Abstract Body: Introduction: Age is recognized as a major risk factor for heart failure with preserved ejection fraction (HFpEF), yet the precise role of aging in HFpEF development remains unknown. Disruption of mitochondrial protein turnover affects the quality and quantity of proteins crucial for energy metabolism. Although mitochondrial dysfunction is a key feature of both aging and HFpEF heart, the influence of age-related disturbances in mitochondrial protein turnover on HFpEF pathogenesis remains unclear.
Hypothesis: Age-related impairment of mitochondrial protein turnover intensifies proteostatic perturbations induced by hypertensive and metabolic stress (2-hit stress) to exacerbate pathogenesis of cardiometabolic HFpEF.
Methods: Young (3 mo.) and old (19 mo.) C57BL/6J male mice were exposed to high-fat diet and L-NAME to induce HFpEF development. Deuterium oxide (D₂O) labeling coupled with mass spectrometry was used to investigate bulk and individual mitochondrial protein synthesis. The changes in individual mitochondrial protein abundance and protein degradation pathways were also studied.

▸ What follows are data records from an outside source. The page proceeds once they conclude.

-- ==== Sys2Proof/Machine/Memory.lean ====
section
/-!
DEFINITION. The memory port's operations as they end: row commands (R102, R108, R111), transactions (R110, R113, R114),
the closing precharge (R110), refreshes (R119, R122, R123), and the bring-up (R97 to R101).
-/

namespace Sys2Proof.Machine

/-! ### Transactions -/

/-- A withdrawn transaction frees the port as its command ends; another goes on with `next` (R108, R111). -/
def afterRowCommand (s : State) (t : Transaction) (next : Transaction) (time : Nat) : State :=
  if t.withdrawn then s.freePort else s.occupyPort (.transaction next) time

/-- The command of a row phase has been carried out (R102, R108, R111). -/
def rowCommandDone (s : State) : State :=
  match s.mc.port with
  | some (.transaction t) =>
    match t.phase with
    | .row .precharge =>
      afterRowCommand (s.setBank t.bank none) t { t with phase := .row .activate } Config.activateTime
    | .row .activate =>
      afterRowCommand (s.setBank t.bank (some t.row)) t { t with phase := .column } (columnTimeOf s t)
    | _ => s
  | _ => s

/-- The address of a transaction's first byte (R73). -/
def Transaction.address (t : Transaction) : Nat := sdramAddress t.bank t.row t.pos

/-- The bytes a read transaction delivers (R109, R113). -/
def bytesRead (s : State) (t : Transaction) : List Byte := readBytes s.mem s.freeReads t.address t.size

/-- The bytes a write transaction of the fill buffer writes: of the head chunk, from its first unwritten byte
(R82). -/
def bytesToWrite (s : State) (t : Transaction) : List Byte :=
  match s.store.chunks with
  | c :: _ => (c.data.drop c.written).take t.size
  | [] => []

/-- The count of reads of bytes that nothing has written moves on where the transaction met one. -/
def countFreeRead (s : State) (t : Transaction) : State :=
  if anyUnwritten s.mem t.address t.size then { s with freeReads := s.freeReads + 1 } else s

/-- A READ_BACK read's bytes are appended to the reply data (R90). -/
def appendReadBack (s : State) (bytes : List Byte) : State :=
  match s.executing with
  | some { seq, code, wait := .readBack blocks offset count got } =>
    { s with executing := some { seq, code, wait := .readBack blocks offset count (got ++ bytes) } }
  | _ => s

/-- The result of a transaction is handed to its requester (R110). -/
def handOver (s : State) (t : Transaction) : State :=
  match t.requester with
  | .lane l => deliverLane (countFreeRead s t) l (bytesRead s t)
  | .readBack => appendReadBack (countFreeRead s t) (bytesRead s t)
  | .fill => fillDone { s with mem := writeBytes s.mem t.address (bytesToWrite s t) } t.size

/-- The port after a column phase: free under OPEN_ROW, in the closing precharge under CLOSE_ROW (R103, R110). DESIGN
CHOICE (notes/assumptions/35.md): with no profile loaded, after a soft reset has abandoned the bring-up in WAIT while a
flushing lane's read was in column phase (R100, R101), the row is left open as under OPEN_ROW. -/
def portAfterColumn (s : State) (t : Transaction) : State :=
  match s.mc.profile with
  | some { policy := .closeRow, .. } => s.occupyPort (.transaction { t with phase := .closing }) Config.prechargeTime
  | _ => s.freePort

/-- The transaction in column phase completes (R110). -/
def transactionDone (s : State) : State :=
  match s.mc.port with
  | some (.transaction t) => if t.phase = .column then handOver (portAfterColumn s t) t else s
  | _ => s

/-- The closing precharge has been carried out: the bank is CLOSED and the port free (R110). -/
def closingDone (s : State) : State :=
  match s.mc.port with
  | some (.transaction t) => if t.phase = .closing then (s.setBank t.bank none).freePort else s
  | _ => s

/-! ### Refresh -/

/-- The port clock periods of the loaded profile's refresh interval, rounded up (R119). -/
def wholeInterval (s : State) : Nat :=
  match s.mc.profile with
  | some p => (p.interval + 9) / 10
  | none => 0

/-- The refresh scheduler with its timer replaced. -/
def setTimer (s : State) (t : RefreshTimer) : State := { s with refresh := { s.refresh with timer := t } }

/-- Whether the interval timer is RUNNING. -/
def timerRuns (s : State) : Bool :=
  match s.refresh.timer with
  | .running _ => true
  | _ => false

/-- The interval expires: the debt rises, the timer restarts or pauses at the limit, and a request is placed (R119). A
RUNNING timer finds the debt below the limit. -/
def intervalExpires (s : State) : State :=
  if timerRuns s ∧ s.refresh.debt < debtLimit s then
    let debt := s.refresh.debt + 1
    let timer := if debt < debtLimit s then RefreshTimer.running (wholeInterval s) else .paused
    placeRefresh { s with refresh := { s.refresh with debt := debt, timer := timer } }
  else s

/-- The precharge-all of a refresh has been carried out (R122). -/
def refreshPrecharged (s : State) : State :=
  match s.mc.port with
  | some (.refresh .precharge) => s.closeBanks.occupyPort (.refresh .command) Config.refreshTime
  | _ => s

/-- What the completion of the scheduler's own refresh does to it: the debt falls, a PAUSED timer restarts, and a new
request is placed while debt is left (R123). A refresh that a MEMORY_INIT has overtaken does nothing more (R125). -/
def repayRefresh (s : State) : State :=
  if s.refresh.request = .inFlight then
    let timer := if s.refresh.timer = .paused then RefreshTimer.running (wholeInterval s) else s.refresh.timer
    placeRefresh { s with refresh := { debt := s.refresh.debt - 1, timer := timer, request := .absent } }
  else s

/-- The refresh command has been carried out (R123). -/
def refreshDone (s : State) : State :=
  match s.mc.port with
  | some (.refresh .command) => repayRefresh s.freePort
  | _ => s

/-! ### Bring-up -/

/-- A MEMORY_INIT is accepted (R97): the profile is loaded, the pool emptied, the refresh scheduler stopped and the
bring-up begins with step WAIT. Nothing has been written since this bring-up began (R113). -/
def acceptInit (s : State) (p : Profile) : State :=
  { s with
    device := .initializing,
    store := { s.store with pool := [] },
    mc :=
      { s.mc with
        profile := some p, bringUp := some { step := .wait, waitEnd := elapsedIn s Config.waitTicks, refreshes := 0 } },
    refresh := { debt := 0, timer := .stopped, request := .absent },
    mem := [] }

/-- The bring-up with its step replaced. -/
def setStep (s : State) (b : BringUp) (step : BringStep) : State :=
  { s with mc := { s.mc with bringUp := some { b with step := step } } }

/-- Whether the stabilisation wait is over (R98). -/
def waitOver (s : State) : Bool :=
  match s.mc.bringUp with
  | some b => decide (b.step = .wait) && elapsedReached s b.waitEnd
  | none => false

/-- Step WAIT ends when its time has come (R98). DESIGN CHOICE (notes/assumptions/30.md): from then on the bring-up
progress shows step PRECHARGE, also while an earlier operation still holds the port and its command has not begun. -/
def waitEnds (s : State) : State :=
  match s.mc.bringUp with
  | some b => if waitOver s then setStep s b .precharge else s
  | none => s

/-- The precharge-all of the bring-up has been carried out; an abandoned one ends there (R98, R101). -/
def bringUpPrecharged (s : State) : State :=
  match s.mc.port with
  | some (.bringUp .precharge abandoned) =>
    let s := s.closeBanks.freePort
    match s.mc.bringUp with
    | some b => if abandoned then s else setStep s b .refresh
    | none => s
  | _ => s

/-- An init refresh has been carried out: it is counted, and step MODE_SET follows the last of them (R98). -/
def bringUpRefreshed (s : State) : State :=
  match s.mc.port with
  | some (.bringUp .refresh abandoned) =>
    let s := s.freePort
    match s.mc.bringUp, s.mc.profile with
    | some b, some p =>
      if abandoned then s
      else
        setStep s { b with refreshes := b.refreshes + 1 }
          (if p.initRefreshes ≤ b.refreshes + 1 then .modeSet else .refresh)
    | _, _ => s
  | _ => s

/-- The numbers from `n` on, `k` of them, in rising order. -/
def countFrom : Nat → Nat → List Nat
  | _, 0 => []
  | n, k + 1 => n :: countFrom (n + 1) k

/-- The bring-up finishes (R99). -/
def finishBringUp (s : State) (p : Profile) : State :=
  State.raise
    { s with
      device := .ready,
      store := { directory := [], pool := countFrom 0 (blockCount p), chunks := [], leaving := [] },
      mc := { s.mc with bringUp := none },
      refresh := { debt := 0, timer := .running (wholeInterval s), request := .absent } }
    (.memoryReady (blockCount p))

/-- The mode set has been carried out (R99); an abandoned one ends there (R101). -/
def modeSetDone (s : State) : State :=
  match s.mc.port with
  | some (.bringUp .modeSet abandoned) =>
    let s := s.freePort
    match s.mc.bringUp, s.mc.profile with
    | some _, some p => if abandoned then s else finishBringUp s p
    | _, _ => s
  | _ => s

/-- The port with a bring-up command marked abandoned (R101). -/
def PortOp.abandon : PortOp → PortOp
  | .bringUp command _ => .bringUp command true
  | op => op

/-- The memory controller and the device state at a soft reset: a bring-up is abandoned (R101, R117, R126). -/
def resetMemory (s : State) : State :=
  match s.device with
  | .initializing =>
    { s with
      device := .unconfigured,
      mc := { s.mc with profile := none, bringUp := none, port := s.mc.port.map PortOp.abandon },
      refresh := { debt := 0, timer := .stopped, request := .absent } }
  | _ => s

end Sys2Proof.Machine
end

Results: Old mice presented exacerbated HFpEF characteristics compared to young mice, with higher mortality and worsened cardiac and extra-cardiac phenotypes. Regardless of age, mice subjected to 2-hit stress had 24% higher bulk mitochondrial protein synthesis compared to controls. Old control and HFpEF mice showed 17% lower mitochondrial protein synthesis compared to younger counterparts, potentially hindering the replacement of dysfunctional mitochondrial proteins. Aging reduced the synthesis rates of 30 out of 115 proteins synthesized more rapidly with HFpEF, including those involved in mitochondrial metabolism. Despite slower synthesis of numerous mitochondrial proteins with age, the overall abundance of these proteins remained unchanged or elevated compared to young counterparts, indicating impaired protein degradation. We found that aging and 2-hit stress differentially inhibited degradation pathways, including autophagy and the ubiquitin-proteasome system, further impairing protein turnover.
Conclusion: Aging impairs mitochondrial protein turnover in cardiometabolic HFpEF and contributes to poorer disease outcomes.